**The input:**
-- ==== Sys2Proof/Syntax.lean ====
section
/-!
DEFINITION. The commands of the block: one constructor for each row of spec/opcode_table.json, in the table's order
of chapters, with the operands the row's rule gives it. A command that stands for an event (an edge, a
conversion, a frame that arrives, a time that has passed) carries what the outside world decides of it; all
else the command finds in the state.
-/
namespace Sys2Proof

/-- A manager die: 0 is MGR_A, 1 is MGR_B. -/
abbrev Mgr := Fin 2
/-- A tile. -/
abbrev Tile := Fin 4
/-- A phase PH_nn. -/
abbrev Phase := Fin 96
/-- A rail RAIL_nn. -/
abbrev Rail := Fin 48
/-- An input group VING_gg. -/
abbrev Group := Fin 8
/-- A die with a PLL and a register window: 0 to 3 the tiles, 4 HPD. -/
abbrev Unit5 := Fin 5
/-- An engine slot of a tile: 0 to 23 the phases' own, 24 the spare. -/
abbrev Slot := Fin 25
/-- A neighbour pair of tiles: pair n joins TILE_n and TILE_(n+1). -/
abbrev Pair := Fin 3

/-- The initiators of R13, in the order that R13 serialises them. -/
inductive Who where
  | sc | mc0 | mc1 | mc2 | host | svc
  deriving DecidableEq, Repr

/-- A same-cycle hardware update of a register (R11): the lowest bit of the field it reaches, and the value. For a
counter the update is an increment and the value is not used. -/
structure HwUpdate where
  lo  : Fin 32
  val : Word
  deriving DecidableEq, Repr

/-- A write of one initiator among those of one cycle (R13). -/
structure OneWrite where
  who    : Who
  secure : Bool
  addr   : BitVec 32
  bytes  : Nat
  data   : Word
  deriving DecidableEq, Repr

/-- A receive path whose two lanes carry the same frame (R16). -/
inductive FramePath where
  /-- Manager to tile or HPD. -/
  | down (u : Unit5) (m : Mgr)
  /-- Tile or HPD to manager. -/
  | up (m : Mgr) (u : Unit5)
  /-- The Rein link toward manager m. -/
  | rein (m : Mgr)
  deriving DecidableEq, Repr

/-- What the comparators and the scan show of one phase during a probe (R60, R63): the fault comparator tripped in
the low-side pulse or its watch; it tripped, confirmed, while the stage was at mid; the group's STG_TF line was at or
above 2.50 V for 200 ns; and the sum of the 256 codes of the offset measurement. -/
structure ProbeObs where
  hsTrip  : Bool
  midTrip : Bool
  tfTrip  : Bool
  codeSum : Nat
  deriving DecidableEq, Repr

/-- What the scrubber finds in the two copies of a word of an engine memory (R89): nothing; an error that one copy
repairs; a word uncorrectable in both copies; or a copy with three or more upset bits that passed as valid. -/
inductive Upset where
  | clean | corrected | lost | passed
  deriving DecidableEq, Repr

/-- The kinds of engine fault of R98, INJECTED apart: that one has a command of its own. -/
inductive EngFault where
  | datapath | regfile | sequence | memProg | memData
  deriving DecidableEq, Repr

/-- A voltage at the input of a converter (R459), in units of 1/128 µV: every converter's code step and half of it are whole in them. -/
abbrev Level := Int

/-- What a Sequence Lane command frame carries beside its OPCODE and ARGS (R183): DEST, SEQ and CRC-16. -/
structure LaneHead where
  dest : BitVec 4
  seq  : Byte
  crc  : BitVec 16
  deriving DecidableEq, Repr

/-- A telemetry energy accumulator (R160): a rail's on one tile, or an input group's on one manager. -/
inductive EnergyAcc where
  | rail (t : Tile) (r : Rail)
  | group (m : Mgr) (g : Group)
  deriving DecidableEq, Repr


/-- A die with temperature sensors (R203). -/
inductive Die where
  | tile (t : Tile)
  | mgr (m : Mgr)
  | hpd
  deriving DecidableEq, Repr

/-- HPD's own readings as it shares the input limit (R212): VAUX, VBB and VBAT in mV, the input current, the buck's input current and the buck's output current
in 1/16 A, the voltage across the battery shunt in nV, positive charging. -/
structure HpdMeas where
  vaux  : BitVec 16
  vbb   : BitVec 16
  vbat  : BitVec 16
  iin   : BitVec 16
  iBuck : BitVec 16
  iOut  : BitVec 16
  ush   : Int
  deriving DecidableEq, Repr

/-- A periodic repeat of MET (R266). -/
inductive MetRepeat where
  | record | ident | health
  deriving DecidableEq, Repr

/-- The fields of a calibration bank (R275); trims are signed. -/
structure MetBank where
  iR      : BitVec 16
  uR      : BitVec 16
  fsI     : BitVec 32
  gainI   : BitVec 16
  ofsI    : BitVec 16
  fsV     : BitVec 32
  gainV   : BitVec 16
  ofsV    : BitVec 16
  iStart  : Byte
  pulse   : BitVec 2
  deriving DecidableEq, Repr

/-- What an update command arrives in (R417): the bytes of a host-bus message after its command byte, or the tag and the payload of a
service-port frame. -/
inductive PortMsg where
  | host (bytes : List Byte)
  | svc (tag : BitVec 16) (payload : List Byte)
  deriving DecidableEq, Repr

**Task to complete:**
Repeat, word for word, the lines above between the line holding "structure OneWrite where" and the line holding "the low-side pulse", inclusive; omit everything else.

**Completed task:**
structure OneWrite where
  who    : Who
  secure : Bool
  addr   : BitVec 32
  bytes  : Nat
  data   : Word
  deriving DecidableEq, Repr

/-- A receive path whose two lanes carry the same frame (R16). -/
inductive FramePath where
  /-- Manager to tile or HPD. -/
  | down (u : Unit5) (m : Mgr)
  /-- Tile or HPD to manager. -/
  | up (m : Mgr) (u : Unit5)
  /-- The Rein link toward manager m. -/
  | rein (m : Mgr)
  deriving DecidableEq, Repr

/-- What the comparators and the scan show of one phase during a probe (R60, R63): the fault comparator tripped in
the low-side pulse or its watch; it tripped, confirmed, while the stage was at mid; the group's STG_TF line was at or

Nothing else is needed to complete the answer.